## Description of the task
Copy each line below containing "internal".
======== Extracted records ========
/-- The merges join the same records (43 R172). -/
theorem mergeLoop_twins (fuel : Nat) : ∀ (q : List NodeIx) {s s' : State}, Twin AgreeUsed s s' →
    (∀ j ∈ q, j.val < s.nodeCnt) → (mergeLoop fuel q s).Twins (fun _ => Twin AgreeUsed) (Twin AgreeUsed) (mergeLoop fuel q s') := by
  induction fuel with
  | zero =>
    intro q s s' h _
    match q with
    | [] => trivial
    | [r] => exact ⟨rfl, h⟩
    | _ :: _ :: _ => trivial
  | succ fuel ih =>
    intro q s s' h hq
    match q with
    | [] => trivial
    | [r] => exact ⟨rfl, h⟩
    | i :: j :: q =>
      have hn : ∀ k ∈ i :: j :: q, s'.nodeAt k = s.nodeAt k := fun k hk => h.tables.node k (hq k hk)
      have ha := hn _ (leastOf_least s (j :: q) i).1
      rw [mergeLoop, mergeLoop, leastOf_congr _ hn]
      dsimp only
      split
      · trivial
      · rename_i k q' hk
        have hsub : ∀ x ∈ k :: q', x ∈ i :: j :: q := fun x hx => List.mem_of_mem_erase (hk ▸ hx)
        have hb := hn _ (hsub _ (leastOf_least s q' k).1)
        rw [leastOf_congr _ fun x hx => hn x (hsub x hx), ha, hb, show s'.nodeCnt = s.nodeCnt from h.tables.nodeCnt]
        refine ih _ (h.pushUsed _) fun x hx => ?_
        rw [pushNode_nodeCnt]
        rcases List.mem_append.1 hx with hx | hx
        · exact Nat.lt_succ_of_lt (hq x (hsub x (List.mem_of_mem_erase hx)))
        · rw [List.mem_singleton.1 hx]
          exact Nat.lt_succ_of_le (Nat.mod_le _ _)

theorem tBuild_twins (h : Twin SameTables s s') (hv : s.freqValid = true) :
    (tBuild s).Twins (fun _ => Twin SameTables) (Twin SameTables) (tBuild s') := by
  have hl := tBuildLeaves_twin h hv
  unfold tBuild
  dsimp only
  rw [show (tBuildLeaves s').nodeCnt = (tBuildLeaves s).nodeCnt from hl.tables.nodeCnt]
  refine ((mergeLoop_twins _ _ hl fun j hj => ?_).imp (fun _ _ _ h => h) fun _ _ h => h.imp fun h => h.unbuilt.same).andThen
    fun r u u' hu => ⟨rfl, { hu with tables := AgreeUsed.finish hu.tables r }⟩
  obtain ⟨k, hk, rfl⟩ := List.mem_map.1 hj
  exact (Nat.mod_le _ _).trans_lt (List.mem_range.1 hk)

/-! TDES -/

/-- `Des` takes the same records on both sides and leaves the same in them (44 R189). -/
theorem des_twins (fuel : Nat) : ∀ {A : NodeIx → Prop} {s s' : State}, Twin (AgreeOn A) s s' → s.nodeCnt ≤ 513 →
    (des fuel s).Twins (fun _ t => Twin (AgreeOn fun i => A i ∨ s.nodeCnt ≤ i.val ∧ i.val < t.nodeCnt) t) (Twin Unbuilt)
      (des fuel s') := by
  induction fuel with
  | zero => intro A s s' _ _; trivial
  | succ fuel ih =>
    intro A s s' h hs
    have hrd : ∀ n {s s' : State}, Twin (AgreeOn A) s s' →
        (rdBits n s).Twins (fun _ t t' => Twin (AgreeOn A) t t' ∧ ReadFrame s t) (Twin Unbuilt) (rdBits n s') := fun n s s' h =>
      ((rdBits_twins n h).imp (fun _ _ _ h => h) fun _ _ h => h.imp AgreeOn.unbuilt).and (rdBits_frame n s)
    unfold des
    refine (hrd 1 h).andThen fun b t t' ⟨ht, hf⟩ => ?_
    have hc := hf.nodeCnt
    have hc' : t'.nodeCnt = t.nodeCnt := ht.tables.nodeCnt
    split
    · exact ⟨rfl, ht.imp AgreeOn.unbuilt⟩
    · rw [hc']
      split
      · exact ⟨rfl, ht.imp AgreeOn.unbuilt⟩
      · rename_i hcap
        simp only [Config.nodeCap] at hcap
        have hle : t.nodeCnt + 1 ≤ 513 := by omega
        refine ((ih (ht.setNodeCnt (t.nodeCnt + 1)) hle).and (des_nodeCnt_le fuel hle)).andThen fun l u u' ⟨hu, hul⟩ => ?_
        refine (ih hu hul).andThen fun r v v' hv => ⟨rfl, ?_⟩
        refine (hv.setNode (nodeIxOf t.nodeCnt) (.internal 0 l r)).imp fun h => h.mono fun i hi => ?_
        have hset : i = nodeIxOf t.nodeCnt ↔ i.val = t.nodeCnt := by
          rw [Fin.ext_iff, nodeIxOf_val (by omega)]
        rw [hset]
        dsimp only at hi ⊢
        have : (v.setNode (nodeIxOf t.nodeCnt) (.internal 0 l r)).nodeCnt = v.nodeCnt := rfl
        by_cases hA : A i
        · simp [hA]
        · simp only [hA, false_or] at hi ⊢
          omega
    · refine (hrd 9 ht).andThen fun y u u' ⟨hu, hfu⟩ => ?_
      have hcu : u'.nodeCnt = u.nodeCnt := hu.tables.nodeCnt
      split
      · exact ⟨rfl, hu.imp AgreeOn.unbuilt⟩
      · rw [hcu]
        split
        · exact ⟨rfl, hu.imp AgreeOn.unbuilt⟩
        · split
          · exact ⟨rfl, hu.imp AgreeOn.unbuilt⟩
          · rename_i y _ _
            refine ⟨rfl, (hu.pushNode (.leaf (some (symbolOf y)) 0)).imp fun h => h.mono fun i hi => ?_⟩
            rcases hi with hi | ⟨h1, h2⟩
            · exact .inl hi
            · refine .inr (Fin.ext ?_)
              have hcn := hfu.nodeCnt
              rw [pushNode_nodeCnt] at h2
              rw [nodeIxOf_val (by omega)]
              omega

theorem tDes_twins (h : Twin SameTables s s') : (tDes s).Twins (fun _ => Twin SameTables) (Twin SameTables) (tDes s') := by
  have hd := (des_twins (Config.nodeCap + 1) h.desStart.used (Nat.zero_le _)).withEnd
  unfold tDes
  refine (hd.imp (fun _ _ _ h => h) fun _ _ h => h.imp Unbuilt.same).andThen fun r t t' ⟨ht, hr⟩ => ?_
  have hused : Twin AgreeUsed t t' := ht.imp fun h => h.mono fun i hi => .inr ⟨Nat.zero_le _, hi⟩
  obtain ⟨rfl, tr, hb⟩ := des_builds _ (Nat.zero_le _) hr
  have hlt : (nodeIxOf (desStart s).nodeCnt).val < t.nodeCnt := by
    have hc : t.nodeCnt = 0 + tr.size := hb.nodeCnt
    have hsize := size_eq tr
    have hpos := leaves_pos tr
    show 0 < t.nodeCnt
    omega
  rw [show t'.nodeAt _ = t.nodeAt _ from hused.tables.node _ hlt]
  split
  · exact ⟨rfl, hused.imp fun h => h.unbuilt.same⟩
  · exact ⟨rfl, { hused with tables := AgreeUsed.finish hused.tables _ }⟩

end

end Sys2Proof.Machine

namespace Sys2Proof.Machine

/-! #### Commands side by side -/

/-- Where both answer a next state, the two have the same meaning. -/
def Alike (a a' : Answer) : Prop := ∀ t t', a = .next t → a' = .next t' → Twin SameTables t t'

section
variable {s s' : State}

theorem alike_next (h : Twin SameTables s s') : Alike (.next s) (.next s') := by
  intro t t' ht ht'
  obtain rfl := Host.Outcome.next.inj ht
  obtain rfl := Host.Outcome.next.inj ht'
  exact h

theorem alike_fault_left {f : Fault} {a : Answer} : Alike (.fault f) a := fun _ _ h => nomatch h

theorem alike_fault_right {f : Fault} {a : Answer} : Alike a (.fault f) := fun _ _ _ h => nomatch h

theorem Twin.forgetTables (h : Twin SameTables s s') (op : BitVec 8) :
    Twin SameTables (s.forgetTables op) (s'.forgetTables op) :=
  sameMeaning_iff.1 (forgetTables_sameMeaning (sameMeaning_iff.2 h))

theorem Twin.clearFlags (h : Twin SameTables s s') : Twin SameTables s.clearFlags s'.clearFlags :=
  { h with tables := ⟨rfl, fun hv => absurd hv Bool.false_ne_true, rfl, fun hv => absurd hv Bool.false_ne_true, rfl,
      fun hv => absurd hv Bool.false_ne_true⟩ }

theorem Twin.refuse (h : Twin SameTables s s') : Twin SameTables (refuse s) (refuse s') := by
  unfold Machine.refuse
  rw [h.err]
  exact h.respond _ _ _

section
variable {i : Instr}

theorem finish_alike {r r' : Res Reply} (h : r.Twins (fun _ => Twin SameTables) (Twin SameTables) r') :
    Alike (finish i r) (finish i r') :=
  h.cases (C := fun r r' => Alike (finish i r) (finish i r')) (fun _ _ _ h => alike_next (h.respond _ _ _))
    (fun _ _ _ h => alike_next (h.raiseErr _ _ _)) (fun _ _ => alike_fault_left) fun _ _ => alike_fault_right

theorem finishDone_alike {r r' : Res Unit} (h : r.Twins (fun _ => Twin SameTables) (Twin SameTables) r') :
    Alike (finishDone i r) (finishDone i r') :=
  finish_alike (h.andThen fun _ _ _ h => ⟨rfl, h⟩)

theorem finishProducer_alike {r r' : Res Unit} (h : r.Twins (fun _ => Twin SameTables) (Twin SameTables) r') :
    Alike (finishProducer i r) (finishProducer i r') :=
  h.cases (C := fun r r' => Alike (finishProducer i r) (finishProducer i r')) (fun _ _ _ h => alike_next (h.respond _ _ _))
    (fun _ _ _ h => alike_next ((h.forgetTables _).raiseErr _ _ _)) (fun _ _ => alike_fault_left)
    fun _ _ => alike_fault_right

/-- From states of the same meaning, the first satisfying `P`, the lines go alike. -/
def LinesAlike : List MacroLine → (State → Prop) → Prop
  | [], _ => True
  | l :: ls, P => ∃ P' : State → Prop, (∀ s s', Twin SameTables s s' → P s →
      (l.procedure s).Twins (fun _ t t' => Twin SameTables t t' ∧ P' t) (Twin SameTables) (l.procedure s')) ∧ LinesAlike ls P'
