-- ==== Sys2Proof/Machine/Pixel.lean ====
section
/-! DEFINITION. The pixel datapath of XU (42_color_pixel.md): the per-pixel functions of R78 to R80 on integers, and the
three PIX commands. -/

namespace Sys2Proof.Machine

/-- A pixel's R, G and B bytes. -/
structure Rgb where
  r : Byte
  g : Byte
  b : Byte
  deriving DecidableEq, Repr

/-- A pixel's Y, Cb and Cr bytes. -/
structure Ycc where
  y : Byte
  cb : Byte
  cr : Byte
  deriving DecidableEq, Repr

/-- The weighted sum of a pixel's channels. -/
def weigh (p : Rgb) (wr wg wb : Int) : Int := wr * p.r.toNat + wg * p.g.toNat + wb * p.b.toNat

/-- `Y601` (R78). -/
def y601 (p : Rgb) : Int := asr (weigh p 66 129 25 + 128) 8 + 16

/-- `Cb601` (R78, with the labels of 90_conflicts.md C4). -/
def cb601 (p : Rgb) : Int := asr (weigh p (-38) (-74) 112 + 128) 8 + 128

/-- `Cr601` (R78, with the labels of 90_conflicts.md C4). -/
def cr601 (p : Rgb) : Int := asr (weigh p 112 (-94) (-18) + 128) 8 + 128

/-- `Y444` (R79). -/
def y444 (p : Rgb) : Int := truncDiv (weigh p 65481 128553 24966 + 4207500) 255000

/-- `Cb444` or `Cr444` with its parameter tuple (R79). -/
def chroma444 (t : Chroma444) (p : Rgb) : Int := truncDiv (weigh p t.r t.g t.b + t.k) t.d

/-- A parameter tuple is admissible (R79): d > 0, and over all pixels the numerator is at least 0 and the quotient at most
255. The numerator is linear, so its extremes are at the channels' extremes (`chromaAdmissible_iff`). -/
def chromaAdmissible (t : Chroma444) : Bool :=
  0 < t.d &&
  0 ≤ t.k + 255 * (min t.r 0 + min t.g 0 + min t.b 0) &&
  truncDiv (t.k + 255 * (max t.r 0 + max t.g 0 + max t.b 0)) t.d ≤ 255

/-- Both 4:4:4 chroma tuples of the instance are admissible (R79). -/
def paramsAdmissible (p : Params) : Bool := chromaAdmissible p.cb444 && chromaAdmissible p.cr444

/-- A pixel through the 8-bit BT.601 forward functions (R78). -/
def rgbToYcc601 (p : Rgb) : Ycc := ⟨toByte (y601 p), toByte (cb601 p), toByte (cr601 p)⟩

/-- A pixel through the 4:4:4 functions (R79). -/
def rgbToYcc444 (q : Params) (p : Rgb) : Ycc :=
  ⟨toByte (y444 p), toByte (chroma444 q.cb444 p), toByte (chroma444 q.cr444 p)⟩

/-- `YCC2RGB` (R80). -/
def yccToRgb (p : Ycc) : Rgb :=
  let c : Int := p.y.toNat - 16
  let d : Int := p.cb.toNat - 128
  let e : Int := p.cr.toNat - 128
  ⟨toByte (clamp8 (asr (298 * c + 409 * e + 128) 8)),
   toByte (clamp8 (asr (298 * c - 100 * d - 208 * e + 128) 8)),
   toByte (clamp8 (asr (298 * c + 516 * d + 128) 8))⟩

/-- `{0x00, Y, Cb, Cr}` (R50). -/
def packYcc (p : Ycc) : Word := pack3 p.y p.cb p.cr

/-- `{0x00, R, G, B}` (R50). -/
def packRgb (p : Rgb) : Word := pack3 p.r p.g p.b

/-- `PIX_RGB2YCC` (R82). -/
def execPixRgb2ycc (r g b : Byte) (s : State) : Outcome := immediate s (packYcc (rgbToYcc601 ⟨r, g, b⟩))

/-- `PIX_RGB2YCC_HP` (R83). With an inadmissible parameter tuple the model refuses (R79). -/
def execPixRgb2yccHp (r g b : Byte) (s : State) : Outcome :=
  if s.busy || paramsAdmissible s.params then immediate s (packYcc (rgbToYcc444 s.params ⟨r, g, b⟩))
  else .refused .inadmissibleChroma

/-- `PIX_YCC2RGB` (R84). -/
def execPixYcc2rgb (y cb cr : Byte) (s : State) : Outcome := immediate s (packRgb (yccToRgb ⟨y, cb, cr⟩))

end Sys2Proof.Machine
end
========
## Exercise result
        refine (hv.setNode (nodeIxOf t.nodeCnt) (.internal 0 l r)).imp fun h => h.mono fun i hi => ?_
        have : (v.setNode (nodeIxOf t.nodeCnt) (.internal 0 l r)).nodeCnt = v.nodeCnt := rfl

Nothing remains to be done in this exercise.